YOUR INSTRUCTIONS: Pull every line that holds the word "bandWatch" from the entries.

--------------------------------

-- ==== Sys2Proof/Laws/FootOptic.lean ====
section
/-!
SUPPORT. Footprints of the definitions of Machine/Optic.lean: which parts of the state each of them may update.
-/
namespace Sys2Proof.Machine

variable {F : Part → Bool} {P : State → Prop}

theorem putRow_foot (hP : Closed F P) (k_opt : F .opt = true) {s : State} {r : Nat} {x : OptRow} (h_s : P s) : P (putRow s r x) := by
    unfold putRow
    try dsimp only
    repeat' first
      | with_reducible assumption
      | with_reducible apply ite_closed
      | (intro _ _)
      | (intro _)
      | dsimp only
      | split
      | (with_reducible apply Closed.opt hP k_opt)

theorem putRun_foot (hP : Closed F P) (k_opt : F .opt = true) {s : State} {b : Option Batch} (h_s : P s) : P (putRun s b) := by
    unfold putRun
    try dsimp only
    repeat' first
      | with_reducible assumption
      | with_reducible apply ite_closed
      | (intro _ _)
      | (intro _)
      | dsimp only
      | split
      | (with_reducible apply Closed.opt hP k_opt)

theorem optShow_foot (hP : Closed F P) (k_regs : F .regs = true) {s : State} (h_s : P s) : P (optShow s) := by
    unfold optShow
    try dsimp only
    repeat' first
      | with_reducible assumption
      | with_reducible apply Closed.setF hP k_regs
      | with_reducible apply Closed.setB hP k_regs
      | with_reducible apply Closed.wrAll hP k_regs
      | with_reducible apply ite_closed
      | (intro _ _)
      | (intro _)
      | dsimp only
      | split

theorem bandWatch_foot (hP : Closed F P) (k_regs : F .regs = true) (k_out : F .out = true) (k_router : F .router = true) (k_maint : F .maint = true) (k_opt : F .opt = true) {s : State} (h_s : P s) : P (bandWatch s) := by
    unfold bandWatch
    try dsimp only
    repeat' first
      | with_reducible assumption
      | with_reducible apply State.raise_foot hP k_regs k_out k_router k_maint
      | with_reducible apply ite_closed
      | (intro _ _)
      | (intro _)
      | dsimp only
      | split
      | (with_reducible apply Closed.opt hP k_opt)

theorem showLedger_foot (hP : Closed F P) (k_regs : F .regs = true) {s : State} (h_s : P s) : P (showLedger s) := by
    unfold showLedger
    try dsimp only
    repeat' first
      | with_reducible assumption
      | (with_reducible refine foldl_inv P _ (fun _ _ _ => ?_) _ _ ?_)
      | with_reducible apply Closed.wr hP k_regs
      | with_reducible apply ite_closed
      | (intro _ _)
      | (intro _)
      | dsimp only
      | split

theorem ledgerHigh_foot (hP : Closed F P) (k_regs : F .regs = true) (k_out : F .out = true) (k_router : F .router = true) (k_maint : F .maint = true) {s : State} {told : Bool} (h_s : P s) : P (ledgerHigh s told).1 := by
    change FstP P _
    unfold ledgerHigh
    try dsimp only
    repeat' first
      | with_reducible assumption
      | (intro _ _ _)
      | with_reducible apply ite_closed
      | with_reducible apply State.raise_foot hP k_regs k_out k_router k_maint
      | (with_reducible exact fstP_elim (by assumption))
      | with_reducible apply foldl_fst
      | with_reducible apply ite_closed
      | (intro _ _)
      | (intro _)
      | dsimp only
      | split
      | with_reducible apply fstP_mk

theorem ledgerPhase_foot (hP : Closed F P) (k_opt : F .opt = true) {s : State} {b : Nat} {j : RowJob} {q : WavePhase} {us : Nat} (h_s : P s) : P (ledgerPhase s b j q us) := by
    unfold ledgerPhase
    try dsimp only
    repeat' first
      | with_reducible assumption
      | (with_reducible refine foldl_inv P _ (fun _ _ _ => ?_) _ _ ?_)
      | with_reducible apply ite_closed
      | (intro _ _)
      | (intro _)
      | dsimp only
      | split
      | (with_reducible apply Closed.opt hP k_opt)

theorem writeRow_foot (hP : Closed F P) (k_regs : F .regs = true) (k_out : F .out = true) (k_router : F .router = true) (k_maint : F .maint = true) (k_hbm : F .hbm = true) (k_memory : F .memory = true) (k_opt : F .opt = true) {s : State} {r : Nat} (h_s : P s) : P (writeRow s r) := by
    unfold writeRow
    try dsimp only
    repeat' first
      | with_reducible assumption
      | with_reducible apply hbmWrite_foot hP k_regs k_out k_router k_maint k_hbm k_memory
      | with_reducible apply ite_closed
      | (intro _ _)
      | (intro _)
      | dsimp only
      | split
      | (with_reducible apply Closed.opt hP k_opt)

theorem writeWaiting_foot (hP : Closed F P) (k_regs : F .regs = true) (k_out : F .out = true) (k_router : F .router = true) (k_maint : F .maint = true) (k_hbm : F .hbm = true) (k_memory : F .memory = true) (k_opt : F .opt = true) {s : State} (h_s : P s) : P (writeWaiting s) := by
    unfold writeWaiting
    try dsimp only
    repeat' first
      | with_reducible assumption
      | with_reducible apply hbmWrite_foot hP k_regs k_out k_router k_maint k_hbm k_memory
      | (with_reducible refine foldl_inv P _ (fun _ _ _ => ?_) _ _ ?_)
      | with_reducible apply ite_closed
      | (intro _ _)
      | (intro _)
      | dsimp only
      | split
      | (with_reducible apply Closed.opt hP k_opt)

theorem takeUnits_foot (hP : Closed F P) (k_opt : F .opt = true) {s : State} {key : Nat} (h_s : P s) : P (takeUnits s key) := by
    unfold takeUnits
    try dsimp only
    repeat' first
      | with_reducible assumption
      | with_reducible apply ite_closed
      | (intro _ _)
      | (intro _)
      | dsimp only
      | split
      | (with_reducible apply Closed.opt hP k_opt)

theorem countSwitch_foot (hP : Closed F P) (k_regs : F .regs = true) (k_out : F .out = true) (k_router : F .router = true) (k_maint : F .maint = true) (k_opt : F .opt = true) {s : State} {r : Nat} {c : Nat} (h_s : P s) : P (countSwitch s r c) := by
    unfold countSwitch
    try dsimp only
    repeat' first
      | with_reducible assumption
      | with_reducible apply State.raise_foot hP k_regs k_out k_router k_maint
      | with_reducible apply ite_closed
      | (intro _ _)
      | (intro _)
      | dsimp only
      | split
      | (with_reducible apply Closed.opt hP k_opt)

theorem charge_foot (hP : Closed F P) (k_regs : F .regs = true) (k_out : F .out = true) (k_router : F .router = true) (k_maint : F .maint = true) (k_opt : F .opt = true) {s : State} {r : Nat} {m : Nat} (h_s : P s) : P (charge s r m) := by
    unfold charge
    try dsimp only
    repeat' first
      | with_reducible assumption
      | with_reducible apply countSwitch_foot hP k_regs k_out k_router k_maint k_opt
      | with_reducible apply takeUnits_foot hP k_opt
      | (with_reducible refine foldl_inv P _ (fun _ _ _ => ?_) _ _ ?_)
      | with_reducible apply ite_closed
      | (intro _ _)
      | (intro _)
      | dsimp only
      | split

theorem giveBack_foot (hP : Closed F P) (k_opt : F .opt = true) {s : State} {j : RowJob} (h_s : P s) : P (giveBack s j) := by
    unfold giveBack
    try dsimp only
    repeat' first
      | with_reducible assumption
      | (with_reducible refine foldl_inv P _ (fun _ _ _ => ?_) _ _ ?_)
      | with_reducible apply ite_closed
      | (intro _ _)
      | (intro _)
      | dsimp only
      | split
      | (with_reducible apply Closed.opt hP k_opt)

theorem journal_foot (hP : Closed F P) (k_opt : F .opt = true) {s : State} {r : JournalRec} (h_s : P s) : P (journal s r) := by
    unfold journal
    try dsimp only
    repeat' first
      | with_reducible assumption
      | with_reducible apply ite_closed
      | (intro _ _)
      | (intro _)
      | dsimp only
      | split
      | (with_reducible apply Closed.opt hP k_opt)

theorem startRow_foot (hP : Closed F P) (k_regs : F .regs = true) (k_out : F .out = true) (k_router : F .router = true) (k_maint : F .maint = true) (k_opt : F .opt = true) {s : State} {x : Batch} (h_s : P s) : P (startRow s x) := by
    unfold startRow
    try dsimp only
    repeat' first
      | with_reducible assumption
      | with_reducible apply putRun_foot hP k_opt
      | with_reducible apply State.raise_foot hP k_regs k_out k_router k_maint
      | with_reducible apply charge_foot hP k_regs k_out k_router k_maint k_opt
      | with_reducible apply journal_foot hP k_opt
      | with_reducible apply ite_closed
      | (intro _ _)
      | (intro _)
      | dsimp only
      | split

theorem endBatch_foot (hP : Closed F P) (k_regs : F .regs = true) (k_out : F .out = true) (k_router : F .router = true) (k_maint : F .maint = true) (k_hbm : F .hbm = true) (k_memory : F .memory = true) (k_opt : F .opt = true) {s : State} {x : Batch} {outcome : Nat} (h_s : P s) : P (endBatch s x outcome) := by
    unfold endBatch
    try dsimp only
    repeat' first
      | with_reducible assumption
      | with_reducible apply writeRow_foot hP k_regs k_out k_router k_maint k_hbm k_memory k_opt
      | with_reducible apply putRow_foot hP k_opt
      | with_reducible apply putRun_foot hP k_opt
      | with_reducible apply journal_foot hP k_opt
      | with_reducible apply State.raise_foot hP k_regs k_out k_router k_maint
      | (with_reducible refine foldl_inv P _ (fun _ _ _ => ?_) _ _ ?_)
      | with_reducible apply Closed.setF hP k_regs
      | with_reducible apply Closed.inc hP k_regs
      | with_reducible apply ite_closed
      | (intro _ _)
      | (intro _)
      | dsimp only
      | split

--------------------------------

THE COMPLETED TASK:
theorem bandWatch_foot (hP : Closed F P) (k_regs : F .regs = true) (k_out : F .out = true) (k_router : F .router = true) (k_maint : F .maint = true) (k_opt : F .opt = true) {s : State} (h_s : P s) : P (bandWatch s) := by
    unfold bandWatch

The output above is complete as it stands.